In this post we create a first person 3D setting, and we use rotations to accomplish this.

In Threejs you create a scene like so:

 let scene = new THREE.Scene();

This is the root scene; all other 3D objects have to be added to this root scene to make them visible:

  let obj3D = new THREE.Object3D(); // create a 3D object
  scene.add(obj3D);

The coordinate system of Threejs is a right handed system, which means that the positive z-axis is pointing towards you:

Left and right handed system

In the picture below you see a Threejs scene. The red line is the x-axis, the green line the y-axis and the blue line the z-axis. A dotted line indicates a negative axis.

The black arrow in the yellow square is an instance of THREE.PlaneBufferGeometry which is a subclass of THREE.Object3D, the basic 3D object in Threejs.

On this PlaneBufferGeometry a texture of an arrow has been mapped. The PlaneBufferGeometry has been added to the root scene without any rotation or translation.

ThreeJS axis

What we can learn from this picture, is that a 3D object without translation and rotation gets added to the origin of the scene.

And as far as rotation is concerned: a 3D object that has no rotation on any of the three axes stands perpendicular to our line of sight and has its upside in the direction of the positive y-axis.

Creating a floor

If we want to create a floor, or a ground for our 3D scene we have to rotate a plane -90° over the x-axis, play the following video to see how that works out:

video posterframeClick on the image to watch the video

If you rotate a 3D object in Threejs you only change its rotation in relation to the root scene: its own coordinate system is not affected. In the video above the positive y-axis of the PlaneBufferGeometry gets aligned with negative z-axis of the root scene.

What we could do as well, is to apply the rotation to the root scene as a whole; in that case the axes of the floor and the root scene stay aligned with each other:

video posterframeClick on the image to watch the video

Both solutions are equally valid, but there is one caveat: if you choose to rotate the root scene, please make sure that you do not add the camera to the scene because that would cancel out the rotations, see this post.

Moving over a floor

Now lets create a proper floor and add the arrow object to the floor:

Floor and arrow

Next we want to move the arrow object one unit into the direction the arrow head is pointing. We use trigonometry to calculate the fraction of the unit the arrow object has to move over the x-axis and the fraction of the unit the arrow object has to move over the y-axis based on its rotation over the z-axis:

  arrow.position.x += unit * Math.cos(arrow.rotation.z);
  arrow.position.y += unit * Math.sin(arrow.rotation.z);

Because the z-rotation of the arrow object is 0° this boils down to:

  Math.cos(0) = 1;
  Math.sin(0) = 0;

  arrow.position.x += unit;
  arrow.position.y += 0;

The translation of the arrow object on the x-axis is 1 unit, and the translation on the y-axis is 0, which means that the arrow object is moving over the red line (the x-axis) to the right instead of over the green line (the y-axis) away from us.

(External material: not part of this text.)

-- ==== Sys2Proof/Machine/Infos.lean ====
section
/-! DEFINITION. What each word reads and writes (R43), what joins the context label when it issues (R466), its slot
(R32), its minimum privilege (R50, R123, R339) and when it retires (R120). -/
namespace Sys2Proof.Machine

This is rather counter intuitive, and it is the result of the fact that in Threejs the top of a 0° rotated 3D object is in the direction of the positive y-axis, which is a very understandable decision because the y-axis is usually the vertical/upright axis.

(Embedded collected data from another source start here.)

-- ==== Sys2Proof/Machine/Vector.lean ====
section
/-! DEFINITION. The vector engine: majors 0x0D to 0x15 (R225 to R262, R390). -/
namespace Sys2Proof.Machine

/-! ## FP_VCFG, masks and the registers it adds (R226, R232, R234) -/

def vcEt (c : Core) : Nat := bits c.fpVcfg.toNat 3 0
def vcDt (c : Core) : Nat := bits c.fpVcfg.toNat 7 4
def vcRm (c : Core) : Nat := bits c.fpVcfg.toNat 10 8
/-- Is a mask field a stage gate (R232)? -/
def gated (c : Core) (m : BitVec 3) : Bool := c.fpVcfg.getLsbD 11 && decide (4 ≤ m)
/-- The predicate a stage gate reads: p(8 + MSK − 4). -/
def gateReg (m : BitVec 3) : BitVec 4 := m.setWidth 4 + 4
/-- The governing mask (R232). -/
def governing (c : Core) (m : BitVec 3) : Nat :=
  if gated c m then (if (c.rdP (gateReg m)).v = 1 then 2 ^ 1024 - 1 else 0) else (c.rdM m).v.toNat

/-- The members of a group of k registers named by its base (R234). -/
def vGroup (d : BitVec 5) (k : Nat) : List (BitVec 5) := (List.range k).map (fun j => d + BitVec.ofNat 5 j)

/-- The width ratio of vcvtw, vcvtn and the group size of vmadw (R234, R243). -/
def widenK (c : Core) : Nat := fmtWidth (vcDt c) / max 1 (fmtWidth (vcEt c))
def narrowK (c : Core) : Nat := fmtWidth (vcEt c) / max 1 (fmtWidth (vcDt c))
def madwK (c : Core) : Nat := 32 / max 1 (fmtWidth (vcEt c))

/-- What a V word reads in place of its mask field, for labels (R232, R235). -/
def gateInfo (c : Core) (m : BitVec 3) (i : Info) : Info :=
  if gated c m then { i with rd := i.rd.filter (· != .m m) ++ [.p (gateReg m)] } else i

/-! ## Elements (R225, R63) -/

/-- Element j, of width w, of a register or block. -/
def elem (x w j : Nat) : Nat := (x >>> (w * j)) % 2 ^ w
/-- A register from its elements, lowest first. -/
def packL (w : Nat) (l : List Nat) : Nat := l.foldr (fun x acc => x % 2 ^ w + (acc <<< w)) 0
/-- Ones over the elements j < n selected. -/
def elemMask (w n : Nat) (sel : Nat → Bool) : Nat := packL w ((List.range n).map (fun j => if sel j then 2 ^ w - 1 else 0))

/-- What a V word sees of its configuration, mask and label (R226, R232, R235). -/
structure VCtx where
  et : Nat
  dt : Nat
  w : Nat
  gov : Nat
  zr : Bool
  /-- MSK is not 0: with ZR = 0 the destination's label at the result tick joins (R235). -/
  keep : Bool
  fz : Bool
  rm : Nat
  lab : Label

def vctx (c : Core) (i : Info) (z : BitVec 1) (m : BitVec 3) : VCtx :=
  { et := vcEt c, dt := vcDt c, w := fmtWidth (vcEt c), gov := governing c m, zr := z == 1, keep := z == 0 && m != 0,
    fz := c.fpMode.getLsbD 3, rm := rmOf (vcRm c) (c.fpMode.toNat % 8) false, lab := readLabel c (gateInfo c m i).rd }

def VCtx.n (k : VCtx) : Nat := 4096 / max 1 k.w
def VCtx.act (k : VCtx) (j : Nat) : Bool := bit k.gov j

/-- An element of a source register, and of the second operand: vb, or sb at every position (R230). -/
def vEl (c : Core) (k : VCtx) (r : BitVec 5) (j : Nat) : Nat := elem (c.rdV r).v.toNat k.w j
def vElB (c : Core) (k : VCtx) (b : BitVec 5) (x : BitVec 1) (j : Nat) : Nat :=
  if x = 1 then (c.rdS b).v.toNat % 2 ^ k.w else vEl c k b j

/-- Write the elements of a vector register, inactive ones by R232, n ticks after issue. -/
def putV (t : State) (k : VCtx) (d : BitVec 5) (w n : Nat) (act : Nat → Bool) (es : List Nat) (grp : List (BitVec 5) := []) : State :=
  let mask := BitVec.ofNat 4096 (if k.keep then elemMask w es.length act else 2 ^ 4096 - 1)
  let x := BitVec.ofNat 4096 (packL w ((List.zipIdx es).map (fun e => if act e.2 then e.1 else 0)))
  let r := physV t.core d
  push t n (if k.keep ∧ grp ≠ [] then .vg r x mask (grp.map (physV t.core)) else .v r x mask k.keep) k.lab

/-- Set sticky flags with a vector result (R80), whose label may take the register's (R235). -/
def putFlags (t : State) (k : VCtx) (n f : Nat) (d : BitVec 5) : State :=
  push t n (if k.keep then .flagsOf (BitVec.ofNat 5 f) false (physV t.core d) else .flags (BitVec.ofNat 5 f)) k.lab

def orNat (l : List Nat) : Nat := l.foldl (· ||| ·) 0

/-- Run a V word: its configuration checked (R228), then its action with what it sees. -/
def vWord (i : Info) (z : BitVec 1) (m : BitVec 3) (ok : Core → Bool) (s : State) (act : VCtx → State → Act) :
    Host.Outcome State Fault Refusal :=
  tileChk i (if ok s.core then none else some (illegal s 5)) s fun t => act (vctx t.core i z m) t

/-- An element-wise word: f of the state and element number, result at tick n; `fl` for flag-capable words. -/
def vMap (i : Info) (z : BitVec 1) (m : BitVec 3) (d : BitVec 5) (n : Nat) (fl : Bool) (ok : Core → Bool)
    (f : Core → VCtx → Nat → Nat × Nat) (s : State) : Host.Outcome State Fault Refusal :=
  vWord i z m ok s fun k t =>
    let es := (List.range k.n).map (fun j => if k.act j then f t.core k j else (0, 0))
    let t1 := putV t k d k.w n k.act (es.map (·.1))
    .ok (if fl then putFlags t1 k n (orNat (es.map (·.2))) d else t1)

/-! ## Formats allowed (R228) -/

def etAny (c : Core) : Bool := vcEt c != 7
def etByte (c : Core) : Bool := vcEt c != 7 && decide (8 ≤ fmtWidth (vcEt c))
def etInt (c : Core) : Bool := isInt (vcEt c)
def etF3 (c : Core) : Bool := decide (vcEt c ≤ 2)
def rmFixed (c : Core) : Bool := vcRm c != 5 && vcRm c != 7
def etArith (c : Core) : Bool := etF3 c && rmFixed c
def etF32 (c : Core) : Bool := vcEt c == 0

/-! ## Loads and stores (R239 to R241) -/

/-- An element access: its element, address and size in bytes. -/
structure VAcc where
  j : Nat
  va : Nat
  n : Nat

/-- Active elements with their addresses. -/
def vAccs (k : VCtx) (n : Nat) (addr : Nat → Nat) : List VAcc :=
  ((List.range k.n).filter k.act).map (fun j => ⟨j, addr j % 2 ^ 72, n⟩)

/-- The misaligned access of R239, at the lowest active element that is one. -/
def vAlign (t : State) (bad : Bool) (sz : Nat) (st : Bool) (l : List VAcc) (act : Act) : Act :=
  if bad then
    match l.find? (fun e => e.va % e.n != 0) with
    | some e => .error (accStop t .mis e.va sz st false)
    | none => match l with
      | e :: _ => .error (accStop t .mis e.va sz st false)
      | [] => act
  else act

/-- The stop of a word whose rule states TR_INFO bits 3:0 for each of its causes (R241, R335): they hold log2 of the size of a stash
map fault too, where R191 and R197 have the reason (DEDUCED: the rule that speaks of this word alone is followed, logs 24 and 28). -/
def sizedStop (t : State) (e : AErr) (va sz : Nat) (st : Bool) : Stop :=
  match e with
  | .stash _ => .trap 0xE (log2 sz) va
  | e => accStop t e va sz st false

/-- The failure of one element, or, where an element after it fails with a cause that comes before (R35), of the lowest-numbered
that fails with the first cause (R241; DEDUCED, log 25); f says how each fails on its own. -/
def vStop (t : State) (e : AErr) (va sz : Nat) (st : Bool) (l : List VAcc) (f : VAcc → Option AErr) : Stop :=
  let w := worst (e, va) (l.filterMap (fun x => (f x).map (fun y => (y, x.va))))
  sizedStop t w.1 w.2 sz st

def readGo (t : State) : List VAcc → Except (AErr × Nat) (State × List (Nat × Nat) × Label)
  | [] => .ok (t, [], 0)
  | e :: l =>
    match readBytes t t.core.who e.va e.n .read with
    | .error (x, _) => .error (x, e.va)
    | .ok (t1, v, lab) => match readGo t1 l with
      | .error x => .error x
      | .ok (t2, vs, lab2) => .ok (t2, (e.j, v) :: vs, lab ||| lab2)

def vErr {α : Type} : Except (AErr × Nat) α → Option AErr
  | .error e => some e.1
  | .ok _ => none

/-- Read the active elements: their values and the label of what they read (R239, R241). -/
def readAll (sz : Nat) (t : State) (l : List VAcc) : Except Stop (State × List (Nat × Nat) × Label) :=
  match readGo t l with
  | .ok r => .ok r
  | .error (e, va) => .error (vStop t e va sz false l (fun x => vErr (readBytes t t.core.who x.va x.n .read)))

/-- A vector load: one landing request, all active elements written at tick N; `one` element that is read once for all of them
is vldb's, written to every active position (R239); under ZR = 1 inactive elements are written with zero (R45, R232). -/
def vLoad (i : Info) (z : BitVec 1) (m : BitVec 3) (d : BitVec 5) (l : BitVec 5) (ok : Core → Bool) (whole one : Bool)
    (bad : Core → VCtx → Bool) (addr : Core → VCtx → Nat → Nat) (s : State) : Host.Outcome State Fault Refusal :=
  vWord i z m ok s fun k t =>
    let eb := max 1 (k.w / 8)
    let sz := if whole then 512 else eb
    let acc := vAccs k eb (addr t.core k)
    vAlign t (bad t.core k) sz false acc <| landRoom t <|
      match readAll sz t (if one then acc.take 1 else acc) with
      | .error e => .error e
      | .ok (t1, vs, ml) =>
        let val (j : Nat) : Nat := match (if one then (if k.act j then vs.head?.map (·.2) else none) else lookup vs j) with
          | some x => if k.w = 4 then elem x 4 (j % 2) else x
          | none => 0
        let mask := if k.keep then elemMask k.w k.n k.act else 2 ^ 4096 - 1
        .ok (pushLand t1 (l.toNat + 4) (.v (physV t.core d) (BitVec.ofNat 4096 (packL k.w ((List.range k.n).map val)))
          (BitVec.ofNat 4096 mask) k.keep) (ml ||| k.lab) 3 d (acc.map (·.va)))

We can fix this by rotating the floor or the root scene 90° over the z-axis. Lets move the root scene so the axes of the floor stay aligned with the axes of the root scene:

video posterframeClick on the image to watch the video

The arrow object is moving away from us but the head of the arrow points a the wrong direction. The rotation of the arrow object is still is 0°, but the texture on the arrow object (the PlaneBufferGeometry instance) makes us believe that the arrow object has a rotation of -90°.

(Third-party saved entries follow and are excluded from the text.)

/-- Serve one activation of node k (R443). -/
def activate (s : State) (g : GraphRun) (k : Nat) : State :=
  let a := nodeAddr g.pa k
  let n := readPa s a 64
  let n0 := rf n 2 2
  let n1 := rf n 4 2
  let cw := rf n 8 8
  let cnt := rf n 0x10 4
  match rf n 0 1 with
  | 1 =>
    if walkerCut s g (rf n 6 2) then graphFail s g 4 k
    else if bit (rf n 0x18 1) 0 then graphFail s g 1 k
    else
      let s1 := engWr (engWr s (a + 0x10) 4 0) (a + 0x18) 1 1
      if ¬bit (rf n 1 1) 0 ∧ cw % 2 ^ 32 = 0 then nodeFinish s1 g k else s1
  | 2 => graphStuck (actLater s g.pa [if cw ≠ 0 then n1 else n0]) g k
  | 3 =>
    let lim := rf n 0x14 4
    if cw = 0 then graphStuck (actLater (engWr s (a + 0x10) 4 0) g.pa [n0]) g k
    else
      let s1 := engWr s (a + 0x10) 4 ((cnt + 1) % 2 ^ 32)
      if lim ≠ 0 ∧ lim < cnt + 1 then graphFail s1 g 2 k else graphStuck (actLater s1 g.pa [n1]) g k
  | 4 =>
    if cnt + 1 = rf n 6 2 then graphStuck (actLater (engWr s (a + 0x10) 4 0) g.pa [n0]) g k
    else graphStuck (engWr s (a + 0x10) 4 (cnt + 1)) g k
  | _ =>
    let s1 := engWr (engWr s g.pa 1 2) (g.pa + 8) 4 ((readPa s (g.pa + 8) 4 + 1) % 2 ^ 32)
    let s2 := graphEnd s1 g
    if g.done = 0 then s2 else creditPa s2 g.done 1 g.lab

/-- A retirement in a stage (R424 POP and RET, R443): the bound node counts it and may finish. -/
def stageRetired (s : State) (part stg : Nat) : State :=
  let s1 := stageAdd (stageSub s part stg 0x18) part stg 0x20 1
  match s1.graphs.find? (fun g => g.part == part && g.binds.any (fun b => b.1 == stg)) with
  | none => s1
  | some g => match g.binds.find? (fun b => b.1 == stg) with
    | none => s1
    | some (_, k) =>
      let a := nodeAddr g.pa k
      if ¬bit (readPa s1 (a + 0x18) 1) 0 then s1
      else
        let cnt := (readPa s1 (a + 0x10) 4 + 1) % 2 ^ 32
        let s2 := engWr s1 (a + 0x10) 4 cnt
        let drained := stageRd s2 part stg 0x10 4 == stageRd s2 part stg 0x14 4
          && !s2.ready.any (fun e => e.part == part && e.stg == stg)
          && stageRd s2 part stg 0x18 4 == 0 && stageRd s2 part stg 0x2C 4 == 0
        if (if bit (readPa s2 (a + 1) 1) 0 then drained else cnt == readPa s2 (a + 8) 4) then nodeFinish s2 g k else s2

/-! ## The pool (R434 to R437) -/

/-- The pool slot a live record lives in. -/
def slotOf (s : State) (part pa : Nat) : Option Nat :=
  let b := (partAt s part).pool.toNat
  if b ≤ pa ∧ pa < b + 8192 * 128 ∧ (pa - b) % 128 = 0 ∧ readPa s (pa + 0x40) 1 = 2 then some ((pa - b) / 128) else none

/-- No stash line or row of a z block counts any more as written by a record that has retired, as another continuation may take its
address. -/
def forgetWriter (s : State) (pa : Nat) : State :=
  let f (c : Core) : Core := { c with
    stash := c.stash.map (fun l => (l.1, { l.2 with wrote := l.2.wrote.filter (· != pa) })), mxWrote := c.mxWrote.filter (fun e => e.1 != pa) }
  { s with core := f s.core, others := s.others.map (fun e => (e.1, f e.2)) }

We fix this in the arrow object itself by rotating the texture 90° which makes the direction of the arrow head consistent with the rotation of the PlaneBufferGeometry that it is applied to.

Conclusion

If we rotate the root scene (or the floor) -90° over the x-axis, the y-axis becomes the 'away into the distance' axis, the natural axis that we want to move along when moving straight forward.

But because the natural angle of a straight forward movement is 0°, the x-axis actually is the most natural axis for moving forward, so we rotate the root scene (or the floor) 90° over the z-axis as well to swap the x and the y-axis.

Now we have created the ideal situation for a first person setting.

You can play yourself with the final result. Code is available at GitHub.